A few thoughts on a flat tax

If you institute a flat tax, you must eliminate "loopholes", shelters and incentives from the Code. Because such provisions inherently affect those with disposable income to take advantage of them, to include them in a flat tax would cause the actual tax paid by low-income individuals to be a significantly higher percentage of their income. I am inherently opposed to a regressive tax scheme such as this.

The government (rightly or wrongly) uses provisions of the Tax Code to incentivize certain behavior (e.g., saving for retirement). Eliminating such incentives, without replacing them in some way, would negatively impact those behaviors (e.g., people wouldn't save for retirement).

...The standard response to this is "tough luck. personal responsibility." Intellectually, I agree with this. However, 30 years down the line, when grandma starts starving (through her own poor planning), the government at that time will step in to save her. There's no political alternative, IMO.

...That means government money.

...That means more taxes...

...Aaaaaand we're right back where we started from.

2 Comments:

At 4:57 PM, Blogger The Mean Guy said...

what do you think about replacing income tax with a national sales tax?

 
At 6:01 AM, Blogger Steve72 said...

I am opposed to it for several reasons. First, it falls victim to the same difficulties described above. Now, depending on how you describe "sales", that could be avoided (for example, making investments exempt, or giving them tax advantages could encourage savings). However, wehen you do that, you necessarily increase the tax that must be applied on the remainder of the sales (e.g., consumer goods). This, again, inherently affects those with less disposable income.
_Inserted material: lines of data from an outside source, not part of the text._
/-- A plain conversion goes to a record, directly or through its averaging block (11 R310). -/
def Dev.plainRecord (d : Dev) (e : EngineId) (input scan y : Nat) (valid ow : Bool) : Dev :=
  let n := d.fld (engWord e 4) 4 4
  if n = 0 then d.putRecord e (recordWord y input valid ow false scan) scan
  else
    let bs := (d.conv.engines.get e).blocks
    let b0 : Block := (bs.find? fun b => b.input = input).getD { input := input, sum := 0, count := 0, valid := true, ow := false }
    let b : Block := { b0 with sum := b0.sum + y, count := b0.count + 1, valid := b0.valid && valid, ow := b0.ow || ow }
    let rest := bs.filter fun b => b.input != input
    if b.count < 2 ^ n then d.modEngine e fun x => { x with blocks := b :: rest }
    else
      let value := min (b.sum >>> d.fld (engWord e 4) 8 4) 0xFFFF
      (d.modEngine e fun x => { x with blocks := rest }).putRecord e (recordWord value input b.valid b.ow true scan) scan

/-- The NTC fault of an AUX input is raised and logged (11 R324). -/
def Dev.ntcRaise (d : Dev) (a : Fin 8) (why : Nat) : Dev :=
  if (d.conv.aux.get a).ntcFault then d.modAux a fun x => { x with ntcGood := 0 }
  else (d.modAux a fun x => { x with ntcFault := true, ntcGood := 0 }).event 0x0407 a.val [b8 why]

def Dev.owEn (d : Dev) (a : Fin 8) : Bool := bit (d.word 0x30C0) a.val
def Dev.ntcBit (d : Dev) (a : Fin 8) : Bool := bit (d.word 0x30C0) (8 + a.val)

/-- A test visit of an AUX input (11 R321): 0.25 V is 819.15 codes, 4.90 V is code 16,055.3. While OPEN stands, LAST_GOOD stays
the last visit that passed before it rose (11 R323). `tbc` is the visit's instant. -/
def Dev.testVisit (d : Dev) (a : Fin 8) (scan y : Nat) (tbc : Int) : Dev :=
  let x := d.conv.aux.get a
  if x.plain + 819 < y || 16056 ≤ y then
    let d1 := d.modAux a fun x => { x with test := false, isOpen := true, passRun := 0 }
    let good := match x.lastGood with
      | some (n, _) => n
      | none => 0xFFFFFFFF
    let d2 := if x.isOpen then d1 else d1.event 0x0405 a.val (leBytes 4 good)
    if d2.ntcBit a then d2.ntcRaise a 0 else d2
  else
    let run := stick 8 (x.passRun + 1)
    let clears := x.isOpen && 4 ≤ run
    let d1 := d.modAux a fun x => { x with
      test := false, passRun := run, isOpen := x.isOpen && !clears
      lastGood := if x.isOpen && !clears then x.lastGood else some (scan, tbc) }
    if clears then d1.event 0x0406 a.val [] else d1

/-- A plain visit of an AUX input: its value, the next visit, and the NTC conditions (11 R320, R324); 50 mV is code
163.8, 4.95 V is code 16,219.2. -/
def Dev.auxPlain (d : Dev) (a : Fin 8) (y : Nat) : Dev :=
  let d1 := d.modAux a fun x => { x with plain := y, test := d.owEn a }
  if d.ntcBit a then
    if y ≤ 163 then d1.ntcRaise a 1
    else if 16220 ≤ y then d1.ntcRaise a 2
    else if (d.conv.aux.get a).isOpen then d1.ntcRaise a 0
    else
      d1.modAux a fun x =>
        let n := stick 8 (x.ntcGood + 1)
        { x with ntcGood := n, ntcFault := x.ntcFault && decide (n < 4) }
  else d1

/-! ### What conversions give the model and the plunger search -/

/-- The least mean current of a quiet anchor in A (13 R360). -/
def Dev.quietMin (d : Dev) (v : VoiceId) : Rat := if !classH v.val then 1 else if (d.voice v).half then 5 / 2 else 5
I suppose you could exempt necessities as well, but if you do that, you're really going to have a narrow swath of products that can be taxed.

Additionally, at core, our economy is based on people buying stuff. Taxing stuff inherently discourages people from buying stuff (even if they have more disposable income to use on stuff). If you discourage the purchase of stuff, you will suppress the economy as a whole.